Wednesday, March 22, 2006

I'm happy thatJane has emailed me some thoughts on what I wrote about digital photography. Jane is an exceptional photographer and blogger in Gloucester, MA, and has done some great work in documenting some of the less noticed parts of that city. And she's a rockin' mom with knitting needles for laser beams.

Anyway, she writes, in part (hope you don't mind, Jane):

After years of viewing the photographs of the photographers in my family, viewing
the photographs of others and wondering about the process by which
their images were made, I became a photographer.... I
started taking pictures, seeing things, people, everyday living in a
way that I hadn’t before. I started messing around with light and
learning about exposure and aperture and shutter speed. I started
getting closer to the subjects I photographed—both physically and
emotionally. I started ‘getting lost’ in the act of taking a
picture—something that had not happened before I bought the digital. I
couldn’t get ‘lost’ before because I was thinking about how much film I
had in my camera, how much it would cost to develop this film, and thinking about the fact that I might hate every picture...[W]ith the purchase of my digital
camera I went from someone who took an occasional photo to someone who
photographs something almost daily.


Digital photography has brought something out of people, often people who
haven’t had much experience with taking pictures, that didn’t exist 10
or 20 years ago.
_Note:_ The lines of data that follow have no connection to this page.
-- ==== Sys2Proof/Machine/LaneHub.lean ====
section
/-! DEFINITION. The lane hub: samples published, owners' demands, output frames, readback and off-pulse evaluation, loop
currents and their conversion (R20 to R29, R48 to R50, R59, R60, R65 to R68, R75, R84 to R108, R132, R150, R264, R616). -/

namespace Sys2Proof.Machine

/-! ### Owners' demands (R22, R24, R75, R107) -/

/-- The owner's write takes the channel: holds and substitute values end (R75, R78, R150, R347). -/
def Chan.written (d : Demand) (c : Chan) : Chan :=
  { c with demand := { d with written := true }, holdReq := false, fresh := false, pstopSubst := false, ringSubst := false }

/-- An output write from an island: kept as the demand if it owns the channel, else discarded with NOT_OWNER (R22). A value
that is not finite is ignored and counted (R107); FAIL_SIG counts whatever the value holds (R139). -/
def State.ownerWrite (src : Isl) (ch : Fin 128) (on : Bool) (value : Option Rat) (fail : Bool) (s : State) : State :=
  if (s.owner ch).isl = some src then
    match value with
    | none => s.updChan ch fun c =>
        let c : Chan := { c with badDemand := satAdd 16 c.badDemand 1, demand := { c.demand with failSig := fail } }
        if fail then c.written c.demand else c
    | some v => s.updChan ch fun c => c.written { c.demand with on := on, eng := v, failSig := fail }
  else s.putDiag ch .notOwner true

/-- Time of the output cut-off after the tick boundary, ns (R27). -/
def cutoffNs : Ns := 46000

/-- An output value that its owner finishes at `done`: in time for the cut-off of the present tick it is written at once, else it
waits for the cut-off after it, so that it rides the next frame (R27). -/
def State.ownerWriteAt (done : Ns) (src : Isl) (ch : Fin 128) (on : Bool) (value : Option Rat) (fail : Bool) (s : State) : State :=
  if (s.owner ch).isl = some src && s.tickAt + cutoffNs < done && s.clock < done then
    s.updChan ch fun c => { c with late := c.late ++ [(done, on, value, fail)] }
  else s.ownerWrite src ch on value fail

/-- The output values finished by now are written, in their order (R27; DEDUCED, log 96). -/
def State.takeLate (ch : Fin 128) (s : State) : State :=
  let due := s.chans[ch].late.filter fun w => w.1 ≤ s.clock
  let src := ((s.owner ch).isl).getD .ctl
  let s := s.updChan ch fun c => { c with late := c.late.filter fun w => s.clock < w.1 }
  due.foldl (fun s w => s.ownerWrite src ch w.2.1 w.2.2.1 w.2.2.2) s

/-- A PULSE owner's level and edges for the following tick (R29, R64). -/
def State.pulseWrite (src : Isl) (ch : Fin 128) (level : Bool) (edges : List (BitVec 11)) (s : State) : State :=
  if (s.owner ch).isl = some src then
    s.updChan ch fun c => c.written { c.demand with level := level, edges := edges }
  else s.putDiag ch .notOwner true
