-- ==== Sys2Proof/Machine/Memory.lean ====
section
/-! DEFINITION. The program's data memory: a canonical list of the bytes that differ from madder (R128). -/

namespace Sys2Proof.Machine

namespace Memory

/-- What a byte nothing has written reads as: the word 0x6D61_6464 repeated (R128). -/
def madder (a : Nat) : Byte := BitVec.ofNat 8 (0x6D616464 / 256 ^ (a % 4))

/-- One byte of data memory. -/
def read (m : List Host.Cell) (a : Nat) : Byte := ((m.find? (fun c => c.1 = a)).map Prod.snd).getD (madder a)

/-- Puts a cell into its place, or removes the place of its address when the byte is what an unlisted address reads as. -/
def write : List Host.Cell → Nat → Byte → List Host.Cell
  | [], a, v => if v = madder a then [] else [(a, v)]
  | (b, w) :: m, a, v =>
    if a < b then (if v = madder a then (b, w) :: m else (a, v) :: (b, w) :: m)
    else if a = b then (if v = madder a then m else (a, v) :: m)
    else (b, w) :: write m a v

/-- Writes a run of bytes. -/
def writeAll (m : List Host.Cell) : Nat → Bytes → List Host.Cell
  | _, [] => m
  | a, b :: bs => writeAll (write m a b) (a + 1) bs

/-- Reads a run of bytes. -/
def readAll (m : List Host.Cell) (a n : Nat) : Bytes := (List.range n).map fun i => read m (a + i)

/-- Addresses strictly rise from a bound, and no cell holds what its address reads as when unlisted. -/
def wfFrom : Nat → List Host.Cell → Bool
  | _, [] => true
  | lo, (a, v) :: m => decide (lo ≤ a) && v != madder a && wfFrom (a + 1) m

/-- The canonical form. -/
def wf (m : List Host.Cell) : Bool := wfFrom 0 m

/-- The cells of the addresses from `lo` up to but not including `hi`. -/
def within (lo hi : Nat) (m : List Host.Cell) : List Host.Cell := m.filter fun c => decide (lo ≤ c.1) && decide (c.1 < hi)

/-- The cells outside these addresses replaced by another memory's cells within them. -/
def splice (lo hi : Nat) (outer inner : List Host.Cell) : List Host.Cell :=
  outer.filter (fun c => decide (c.1 < lo)) ++ within lo hi inner ++ outer.filter (fun c => decide (lo ≤ c.1) && decide (hi ≤ c.1))

/-- The canonical form of a run of cells: each is written in turn. -/
def ofCells (l : List Host.Cell) : List Host.Cell := l.foldl (fun m c => write m c.1 c.2) []

end Memory

/-- Data memory as a receiver writes it, cell by cell. -/
def PrgData.canon (d : PrgData) : PrgData := { d with mem := Memory.ofCells d.mem }

end Sys2Proof.Machine
end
There is a warmth and intimacy in photos now that is
captured through experimentation, prolific taking of pictures—a person
might take 100 pictures of the same thing whereas before they took one
or two shots, or nothing at all...

I have some of Jane's photos in my home and they are, indeed, warm. The subjects are warm to me, and it hadn't occured to me in my first post on this subject that digital pictures allow us to make mistakes and adjust until we find the thing we are looking to present. But I said I wasn't a photographer, right?

Jane also points out that in a few short years we may all see the early digital pictures with nostalgic eyes. I don't doubt it. Funny, but I normally think of myself as forward-thinking, etc. More and more I'm aware of my own weakness for nostalgia.

Thanks for commenting Miss Jane.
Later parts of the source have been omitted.